■ **PROBLEM TO WORK ON**:
Instruction for the entries that follow: retype exactly the lines from the line with "def skipHead (p : Nat) : Nat → State → State" to the line with "def dSlots (d", both included, and omit all others.

■ **DATA TO USE**:
-=-=-

-- ==== Sys2Proof/Machine/JobQueues.lean ====
section
/-! DEFINITION. Submission and completion queues, the dispatch of jobs, and CANCEL (R172-R176, R178, R180, R183, R480). -/

namespace Sys2Proof.Machine

open Sys2Proof

/-! ### The queues of a pair (R172, Table 22-6) -/

def sqBase (s : State) (p : Nat) : Word := regGet s (Off.pair p)
def cqBase (s : State) (p : Nat) : Word := regGet s (Off.pair p + 0x08)
def sqSize (s : State) (p : Nat) : Nat := (regGet s (Off.pair p + 0x10)).toNat
def cqHead (s : State) (p : Nat) : Nat := (regGet s (Off.pair p + 0x30)).toNat
def sqHead (s : State) (p : Nat) : Nat := Tab.get 0 s.nmc.sqHead p
def sqTail (s : State) (p : Nat) : Nat := Tab.get 0 s.nmc.sqTail p
def cqTail (s : State) (p : Nat) : Nat := Tab.get 0 s.nmc.cqTail p
def pairIid (s : State) (p : Nat) : BitVec 16 := Tab.get 0 s.nmc.pairIid p

/-- Owning window of a claimed queue. -/
def qOwner (w : Word) : Option Nat := if qValid w then some (qWin w).val else none

/-- Work for the cores ends the idle time and wakes them from DORMANT (R452). -/
def wakeCores (s : State) : State :=
  s.modSys fun y => { y with idleSince := y.time, power := if y.power = .dormant then .active else y.power }

/-- NMC_SQ_DB: the new tail, checked (R480); the status that a CONTROL request making the write is answered with. -/
def sqDoorbell (wr : Writer) (p : Nat) (v : Word) (s : State) : Option Status × State :=
  let n := fld v 15 0
  let size := sqSize s p
  if !allowed s wr (qOwner (sqBase s p)) [.w] then (some .denied, rejected (Off.pair p + 0x18) s)
  else if size ≤ n ∨ ringDist size (sqHead s p) n < ringDist size (sqHead s p) (sqTail s p) then
    (some .malformed, rejected (Off.pair p + 0x18) s)
  else (none, (if n = sqTail s p then s else wakeCores s).modNmc fun x => { x with sqTail := Tab.put 0 p n x.sqTail })

/-- NMC_SQ_DB (R173, R480). -/
def execNmcSqDb (wr : Writer) (pair : Fin 256) (v : Word) (s : State) := complete (fun s => (sqDoorbell wr pair.val v s).2) s

/-- Indexes of the submittable entries, from the head on. -/
def sqEntries (s : State) (p : Nat) : List Nat :=
  if qValid (sqBase s p) then (List.range (ringDist (sqSize s p) (sqHead s p) (sqTail s p))).map fun i => (sqHead s p + i) % Nat.max 1 (sqSize s p)
  else []

/-- A descriptor as it stands in its ring. -/
def sqPeek (s : State) (p i : Nat) : List Word := wordsOfBytes 16 (bytesOfLine (storedLine s (lineOf (qOff (sqBase s p) + 128 * i))))

def skipped (s : State) (p i : Nat) : Bool := s.nmc.skip.any fun x => x == (p, i)

/-- The head passes entries that have been dealt with. -/
def skipHead (p : Nat) : Nat → State → State
  | 0, s => s
  | n + 1, s =>
    if sqHead s p ≠ sqTail s p ∧ skipped s p (sqHead s p) then
      let h := sqHead s p
      skipHead p n (s.modNmc fun x => { x with skip := x.skip.filter (· != (p, h)), sqHead := Tab.put 0 p ((h + 1) % Nat.max 1 (sqSize s p)) x.sqHead })
    else s

/-- An entry of the ring has been dealt with. -/
def takeEntry (p i : Nat) (s : State) : State :=
  skipHead p 65536 (s.modNmc fun x => { x with skip := x.skip ++ [(p, i)] })

/-! ### Descriptors (Table 08-8) -/

def dKind (d : List Word) : Nat := fld (wordAt d 0) 63 56
def dPrio (d : List Word) : Nat := fld (wordAt d 0) 55 52
def dAsid (d : List Word) : BitVec 16 := BitVec.ofNat 16 (fld (wordAt d 0) 31 16)
def dMask (d : List Word) : Nat := fld (wordAt d 0) 15 0
def dSlots (d : List Word) : Nat := fld (wordAt d 3) 11 0
def dRs (d : List Word) : BitVec 32 := BitVec.ofNat 32 (fld (wordAt d 3) 63 32)
def dArea (d : List Word) : Word := wordAt d 5

/-- A reserved encoding in a descriptor (R174). -/
def descBad (d : List Word) : Bool :=
  decide (dKind d = 0 ∨ 4 < dKind d ∨ 3 < dPrio d ∨ 7 < fld (wordAt d 0) 51 48 ∨ (wordAt d 4).toNat % 8 ≠ 0) ||
    (dKind d == 1 && decide (dSlots d = 0 ∨ 2048 < dSlots d))

/-! ### Room for a job (R173, R178, R180) -/

def coreJobs (s : State) (core : Nat) : List Job := (s.nmc.jobs.filter fun e => e.1 / 8 == core).map (·.2)
def slotsUsed (s : State) (core : Nat) : Nat := ((coreJobs s core).map fun j => j.slots.length).sum

/-- The free context of lowest number of a core. -/
def freeCtx (s : State) (core : Fin 16) : Option (Fin 8) := (List.finRange 8).find? fun c => (jobAt s (jobKey core c)).isNone

/-- Size of the staging pool in bytes (Table 03-2): it gives way to the tags of a tier cache above its default. -/
def stagePool (s : State) : Nat := (1024 - (3 * s.tier.carve.getD 0 320 - 960)) * 2 ^ 20
def poolUsed (s : State) : Nat := ((s.nmc.jobs.filter fun e => decide (e.2.phase ≠ .ended)).map fun e => e.2.quota).sum

/-- Where a job goes: the lowest core and context that its mask, its slots and its quota allow (DEDUCED, log 109). -/
def placeFor (s : State) (mask n : Nat) : Option (Fin 16 × Fin 8) :=
  if stagePool s < poolUsed s + stageQuota s then none
  else
    ((List.finRange 16).filter fun (c : Fin 16) =>
      (mask == 0 || mask.testBit c.val) && decide (physOf s c.val ≠ 31 ∧ n + slotsUsed s c.val ≤ 2048) && (freeCtx s c).isSome).head?.bind
        fun c => (freeCtx s c).map (c, ·)

/-- A version that new jobs may bind to (R190, R191). -/
def rsOpen (s : State) (v : BitVec 32) : Bool := s.nmc.rs.any fun r => decide (r.version = v) && !r.installing && r.retiring.isNone

/-- The ASID is bound for the IID (R175, R314). -/
def asidOk (s : State) (asid iid : BitVec 16) : Bool :=
  s.xlt.asids.any fun a => a.1 == asid.toNat && a.2.valid && a.2.iid == iid && !s.xlt.unbinding.contains asid

/-- How many tile slots a job gets: its descriptor's count, at least one and at most the 2048 there are (R174). -/
def dTake (d : List Word) : Nat := Nat.min 2048 (Nat.max 1 (dSlots d))

/-- The tag a job runs under: its descriptor's, or for a RESUME that of its suspend header (R188). -/
def jobTag (q : FwdJob) (kind : Nat) (hdr : List Word) : Nat := if kind = 2 then fld (wordAt hdr 0) 47 32 else (dTag q.desc).toNat

/-- The job a context starts with (R173, R188). -/
def newJob (q : FwdJob) (kind : Nat) (desc : List Word) (area : Word) (hdr : List Word) (s : State) : Job :=
  let used := if kind = 2 then (wordAt hdr 3).toNat else 0
  let before := if kind = 2 then fld (wordAt hdr 1) 29 27 else q.restarts
  let tag := if kind = 2 then BitVec.ofNat 16 (jobTag q kind hdr) else dTag desc
  { pair := q.pair, iid := q.iid, asid := dAsid desc, tag := tag, kind := kind, desc := desc, origin := q.origin
    slots := List.range (dTake desc), quota := stageQuota s, restarts := before, counted := if kind = 2 then before else 0
    started := now s, usedBefore := used, progressAt := now s, area := area, hdr := hdr }

/-- A job enters the context found for it, if one was (R173). -/
def enterJob (place : Option (Fin 16 × Fin 8)) (j : Job) (s : State) : Bool × State :=
  match place with
  | none => (false, s)
  | some p => (true, numberJob (jobKey p.1 p.2) (s.modNmc fun x => { x with jobs := x.jobs ++ [(jobKey p.1 p.2, j)] }))

/-- Start a job in a context; false where there is no room for it. One whose core_mask allows only OFFLINE cores completes with BUSY
(R193). -/
def startJob (q : FwdJob) (kind : Nat) (desc : List Word) (area : Word) (hdr : List Word) (s : State) : Bool × State :=
  if !coreAllowed s (dMask desc) then (true, completeReq { q with desc := q.desc.set 0 (setFld (wordAt q.desc 0) 47 32 (jobTag q kind hdr)) } 3 .busy s)
  else enterJob (placeFor s (dMask desc) (dTake desc)) (newJob q kind desc area hdr s) s

/-- The checks of R175 on a job that starts here. -/
def startStatus (s : State) (iid : BitVec 16) (d : List Word) : Option Status :=
  if !rsOpen s (dRs d) then some .noExtent else if !asidOk s (dAsid d) iid then some .denied else none

/-! ### Dispatch -/

/-- Where a request of a queue executes (R175): here, on another device, or nowhere with a status. -/
def anchorRoute (s : State) (anchor : Word) : Status ⊕ Option (BitVec 16) :=
  match routeFor s (fdnOf anchor) with
  | .inl st => .inl st
  | .inr f => .inr (if isHere s f then none else some f)

/-- Who reads a suspend header for a request of a pair: the pair's own head, or one from another device. -/
def hdrWho (p : Nat) (origin : Option (BitVec 16)) : Nat := match origin with | none => p | some f => 256 + 65536 * p + f.toNat

/-- The suspend header that a RESUME names, where this device has it. -/
def knownHdr (s : State) (who : Nat) (area : Word) : Option (List Word) :=
  if isHere s (fdnOf area) then
    let l := lineOf (addr s area)
    some ((wordsOfBytes 32 (bytesOfLine (storedLine s l) ++ bytesOfLine (storedLine s (l + 1)))).take 24)
  else
    match unitRx s 14 who (lineGsa area), unitRx s 14 who (lineGsa area + 128) with
    | some x, some y => if x.st = .ok ∧ y.st = .ok then some ((wordsOfBytes 32 (x.data ++ y.data)).take 24) else none
    | _, _ => none

/-- Is there room for the job of a request, where it is to run here? -/
def hasRoom (s : State) (who : Nat) (d : List Word) : Bool :=
  let here (a : Word) : Bool := match anchorRoute s a with | .inr none => true | _ => false
  let room (j : List Word) : Bool := !coreAllowed s (dMask j) || (placeFor s (dMask j) (dTake j)).isSome
  if dKind d = 1 then !here (wordAt d 1) || room d
  else
    match knownHdr s who (dArea d) with
    | none => true
    | some h => !here (wordAt h 4) || room (hdrJob h)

-=-=-

■ **RESULT**:
def skipHead (p : Nat) : Nat → State → State
  | 0, s => s
  | n + 1, s =>
    if sqHead s p ≠ sqTail s p ∧ skipped s p (sqHead s p) then
      let h := sqHead s p
      skipHead p n (s.modNmc fun x => { x with skip := x.skip.filter (· != (p, h)), sqHead := Tab.put 0 p ((h + 1) % Nat.max 1 (sqSize s p)) x.sqHead })
    else s

/-- An entry of the ring has been dealt with. -/
def takeEntry (p i : Nat) (s : State) : State :=
  skipHead p 65536 (s.modNmc fun x => { x with skip := x.skip ++ [(p, i)] })

/-! ### Descriptors (Table 08-8) -/

def dKind (d : List Word) : Nat := fld (wordAt d 0) 63 56
def dPrio (d : List Word) : Nat := fld (wordAt d 0) 55 52
def dAsid (d : List Word) : BitVec 16 := BitVec.ofNat 16 (fld (wordAt d 0) 31 16)
def dMask (d : List Word) : Nat := fld (wordAt d 0) 15 0
def dSlots (d : List Word) : Nat := fld (wordAt d 3) 11 0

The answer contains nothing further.